Your goal -> Copy out every record that follows, word for word.

Excerpts from a dataset:
-- ==== Sys2Proof/Certificates/Slice0/Obligations.lean ====
section
/-! DEFINITION. The statements for the provers: what the commands do, family by family, from the numbered rules of the spec. A
clause that rests on a choice of the model names its log entry at the end of the docstring. -/

open Sys2Proof Sys2Proof.Machine

/-! ### The step, the tables and the access paths (R8 to R34, R434 to R447) -/

/-- The command at the front of the queue runs on the state with the queue's rest; nothing else is added around it. The queue is the
model's (assumption 2). Where a clause rests on the model's own choice, that is one of assumptions 1 or 2. -/
def Obligations.StepRunsFrontCommand : Prop :=
  ∀ (s : State) (c : Instr) (r : List Instr),
    step { s with pending := c :: r } = exec c { s with pending := r }

/-- On an empty queue a step is one tick of time, 1/240 µs (assumption 1): `now` advances by one, no command is put into the queue
and none runs. Where a clause rests on the model's own choice, that is assumption 1. -/
def Obligations.StepIdlesOneCycle : Prop :=
  ∀ s : State, s.Inv → s.pending = [] →
    ∃ t, step s = .next t ∧ t.now = s.now + 1 ∧ t.pending = []

/-- After reset every register field reads the reset value of its table's line, no command waits and memory lists nothing (R25,
R440); what an unwritten byte reads as is the model's choice (assumption 5). Where a clause rests on the model's own choice,
that is assumption 4. -/
def Obligations.ResetLeavesTheTables : Prop :=
  (∀ (f : Fld) (n : Nat), State.reset.get f n = f.rst n) ∧ State.reset.pending = [] ∧
  (∀ a, State.reset.rd8 a = 0) ∧
  State.reset.get SYS.MODE_MODE = SYS.MODE_MODE.reset ∧ State.reset.get CLK.PLL_CFG_MULT = 24 ∧
  State.reset.get RGE.STATE_HOLD = RGE.STATE_HOLD.reset ∧ (∀ n, n < 4 → State.reset.get UTX.STATE_STATE n = 0)

/-- The machine after reset is in its canonical form. Where a clause rests on the model's own choice, that is assumption 5. -/
def Obligations.ResetIsCanonical : Prop :=
  State.reset.Inv

/-- Every step, whichever command stands in front, keeps the canonical form of the memory and of the register file, so that equal
contents stay equal data. Where a clause rests on the model's own choice, that is assumption 5. -/
def Obligations.StepKeepsCanonicalForm : Prop :=
  ∀ s t : State, s.Inv → step s = .next t → t.Inv

/-- No command touches the commands that wait behind it or the time, and none takes back an open value that was drawn. Where a
clause rests on the model's own choice, that is one of assumptions 1 or 2. -/
def Obligations.CommandsKeepQueueAndTime : Prop :=
  ∀ (i : Instr) (s t : State), s.Inv → exec i s = .next t →
    t.pending = s.pending ∧ t.now = s.now ∧ s.freeCount ≤ t.freeCount

/-- REGISTER_WRITE (R10, R22, R437, R441, R443): an aligned store into the system SRAM by a core or the Host Link bridge stores the
low bytes of the value, little-endian, and nothing else; the frame is the equation's. An RW field takes the value cut to its
width (TMR LOAD). A field of another type does not take it: a RO register word is left as it was (TMR COUNT). An access outside
the map of R18 is answered with a bus error: its address, initiator and direction are kept, BUS_ERR is set, and DENIED stays 0
since no row of the map forbids it (R19). RC_READ (R445): a word read of a register with read-clear bits answers them and clears
them, and changes nothing else (TMR STATUS). LO_READ_SHADOW (R440): a read of the low register of a LO/HI pair answers the low
word and latches the high word, as it is at that moment, into the shadow of the master that reads; no other master's shadow and
no register moves (ATB POS). Where a clause rests on the model's own choice, that is one of assumptions 5, 6 or 7. -/
def Obligations.RegisterAccess : Prop :=
  (∀ (s : State) (m : Master) (a w v : Nat), masterNum m < 4 → (w = 1 ∨ w = 2 ∨ w = 4) → a % w = 0 →
    0x10000000 ≤ a → a < 0x10400000 → exec (.registerWrite m a w v) s = .next (s.wrBytes a (toLe w v))) ∧
  (∀ (s : State) (m : Master) (n v : Nat), masterNum m < 4 → n < 16 →
    exec (.registerWrite m (TMR.LOAD_LOAD.at n) 4 v) s = .next (s.set TMR.LOAD_LOAD v n)) ∧
  (∀ (s : State) (m : Master) (n v : Nat), masterNum m < 4 → n < 16 →
    exec (.registerWrite m (TMR.COUNT_COUNT.at n) 4 v) s = .next s) ∧
  (∀ (s : State) (m : Master) (a w v : Nat), masterNum m < 4 → (w = 1 ∨ w = 2 ∨ w = 4) → mapRow a = none → a < 4294967296 →
    ∃ t, exec (.registerWrite m a w v) s = .next t ∧ t.get SYS.BUSERR_ADDR_VALUE = a ∧ t.get SYS.BUSERR_INFO_INIT = masterNum m ∧
      t.get SYS.BUSERR_INFO_WR = 1 ∧ t.get SYS.BUSERR_INFO_DENIED = 0 ∧ t.get SYS.STATUS_BUS_ERR = 1 ∧
      t.bus.resp = { value := 0, error := true }) ∧
  (∀ (s : State) (m : Master) (n : Nat), masterNum m < 4 → n < 16 →
    exec (.rcRead m (TMR.STATUS_DONE.at n) 4) s = .next
      ((((((s.set TMR.STATUS_CMD_ERR 0 n).set TMR.STATUS_SAT 0 n).set TMR.STATUS_OVR 0 n).set TMR.STATUS_CAPT 0 n).set
        TMR.STATUS_DONE 0 n).respond
        ((s.get TMR.STATUS_DONE n + 2 * s.get TMR.STATUS_CAPT n + 4 * s.get TMR.STATUS_OVR n + 8 * s.get TMR.STATUS_SAT n +
          16 * s.get TMR.STATUS_CMD_ERR n) %
          4294967296) false)) ∧
  (∀ (s : State) (m : Master), masterNum m < 4 →
    exec (.loReadShadow m (ATB.POS_LO_ANGLE.at 0)) s =
      .next ((s.latch (ATB.POS_LO_ANGLE.at 0) m s.atb.cycle).respond (s.atb.angle % 4294967296) false))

Answer box ->
-- ==== Sys2Proof/Certificates/Slice0/Obligations.lean ====
section
/-! DEFINITION. The statements for the provers: what the commands do, family by family, from the numbered rules of the spec. A
clause that rests on a choice of the model names its log entry at the end of the docstring. -/

open Sys2Proof Sys2Proof.Machine

/-! ### The step, the tables and the access paths (R8 to R34, R434 to R447) -/

/-- The command at the front of the queue runs on the state with the queue's rest; nothing else is added around it. The queue is the
model's (assumption 2). Where a clause rests on the model's own choice, that is one of assumptions 1 or 2. -/
def Obligations.StepRunsFrontCommand : Prop :=
  ∀ (s : State) (c : Instr) (r : List Instr),
    step { s with pending := c :: r } = exec c { s with pending := r }

/-- On an empty queue a step is one tick of time, 1/240 µs (assumption 1): `now` advances by one, no command is put into the queue
and none runs. Where a clause rests on the model's own choice, that is assumption 1. -/
def Obligations.StepIdlesOneCycle : Prop :=
  ∀ s : State, s.Inv → s.pending = [] →
    ∃ t, step s = .next t ∧ t.now = s.now + 1 ∧ t.pending = []

/-- After reset every register field reads the reset value of its table's line, no command waits and memory lists nothing (R25,
R440); what an unwritten byte reads as is the model's choice (assumption 5). Where a clause rests on the model's own choice,
that is assumption 4. -/
def Obligations.ResetLeavesTheTables : Prop :=
  (∀ (f : Fld) (n : Nat), State.reset.get f n = f.rst n) ∧ State.reset.pending = [] ∧
  (∀ a, State.reset.rd8 a = 0) ∧
  State.reset.get SYS.MODE_MODE = SYS.MODE_MODE.reset ∧ State.reset.get CLK.PLL_CFG_MULT = 24 ∧
  State.reset.get RGE.STATE_HOLD = RGE.STATE_HOLD.reset ∧ (∀ n, n < 4 → State.reset.get UTX.STATE_STATE n = 0)

/-- The machine after reset is in its canonical form. Where a clause rests on the model's own choice, that is assumption 5. -/
def Obligations.ResetIsCanonical : Prop :=
  State.reset.Inv

/-- Every step, whichever command stands in front, keeps the canonical form of the memory and of the register file, so that equal
contents stay equal data. Where a clause rests on the model's own choice, that is assumption 5. -/
def Obligations.StepKeepsCanonicalForm : Prop :=
  ∀ s t : State, s.Inv → step s = .next t → t.Inv

/-- No command touches the commands that wait behind it or the time, and none takes back an open value that was drawn. Where a
clause rests on the model's own choice, that is one of assumptions 1 or 2. -/
def Obligations.CommandsKeepQueueAndTime : Prop :=
  ∀ (i : Instr) (s t : State), s.Inv → exec i s = .next t →
    t.pending = s.pending ∧ t.now = s.now ∧ s.freeCount ≤ t.freeCount

/-- REGISTER_WRITE (R10, R22, R437, R441, R443): an aligned store into the system SRAM by a core or the Host Link bridge stores the
low bytes of the value, little-endian, and nothing else; the frame is the equation's. An RW field takes the value cut to its
width (TMR LOAD). A field of another type does not take it: a RO register word is left as it was (TMR COUNT). An access outside
the map of R18 is answered with a bus error: its address, initiator and direction are kept, BUS_ERR is set, and DENIED stays 0
since no row of the map forbids it (R19). RC_READ (R445): a word read of a register with read-clear bits answers them and clears
them, and changes nothing else (TMR STATUS). LO_READ_SHADOW (R440): a read of the low register of a LO/HI pair answers the low
word and latches the high word, as it is at that moment, into the shadow of the master that reads; no other master's shadow and
no register moves (ATB POS). Where a clause rests on the model's own choice, that is one of assumptions 5, 6 or 7. -/
def Obligations.RegisterAccess : Prop :=
  (∀ (s : State) (m : Master) (a w v : Nat), masterNum m < 4 → (w = 1 ∨ w = 2 ∨ w = 4) → a % w = 0 →
    0x10000000 ≤ a → a < 0x10400000 → exec (.registerWrite m a w v) s = .next (s.wrBytes a (toLe w v))) ∧
  (∀ (s : State) (m : Master) (n v : Nat), masterNum m < 4 → n < 16 →
    exec (.registerWrite m (TMR.LOAD_LOAD.at n) 4 v) s = .next (s.set TMR.LOAD_LOAD v n)) ∧
  (∀ (s : State) (m : Master) (n v : Nat), masterNum m < 4 → n < 16 →
    exec (.registerWrite m (TMR.COUNT_COUNT.at n) 4 v) s = .next s) ∧
  (∀ (s : State) (m : Master) (a w v : Nat), masterNum m < 4 → (w = 1 ∨ w = 2 ∨ w = 4) → mapRow a = none → a < 4294967296 →
    ∃ t, exec (.registerWrite m a w v) s = .next t ∧ t.get SYS.BUSERR_ADDR_VALUE = a ∧ t.get SYS.BUSERR_INFO_INIT = masterNum m ∧
      t.get SYS.BUSERR_INFO_WR = 1 ∧ t.get SYS.BUSERR_INFO_DENIED = 0 ∧ t.get SYS.STATUS_BUS_ERR = 1 ∧
      t.bus.resp = { value := 0, error := true }) ∧
  (∀ (s : State) (m : Master) (n : Nat), masterNum m < 4 → n < 16 →
    exec (.rcRead m (TMR.STATUS_DONE.at n) 4) s = .next
      ((((((s.set TMR.STATUS_CMD_ERR 0 n).set TMR.STATUS_SAT 0 n).set TMR.STATUS_OVR 0 n).set TMR.STATUS_CAPT 0 n).set
        TMR.STATUS_DONE 0 n).respond
        ((s.get TMR.STATUS_DONE n + 2 * s.get TMR.STATUS_CAPT n + 4 * s.get TMR.STATUS_OVR n + 8 * s.get TMR.STATUS_SAT n +
          16 * s.get TMR.STATUS_CMD_ERR n) %
          4294967296) false)) ∧
  (∀ (s : State) (m : Master), masterNum m < 4 →
    exec (.loReadShadow m (ATB.POS_LO_ANGLE.at 0)) s =
      .next ((s.latch (ATB.POS_LO_ANGLE.at 0) m s.atb.cycle).respond (s.atb.angle % 4294967296) false))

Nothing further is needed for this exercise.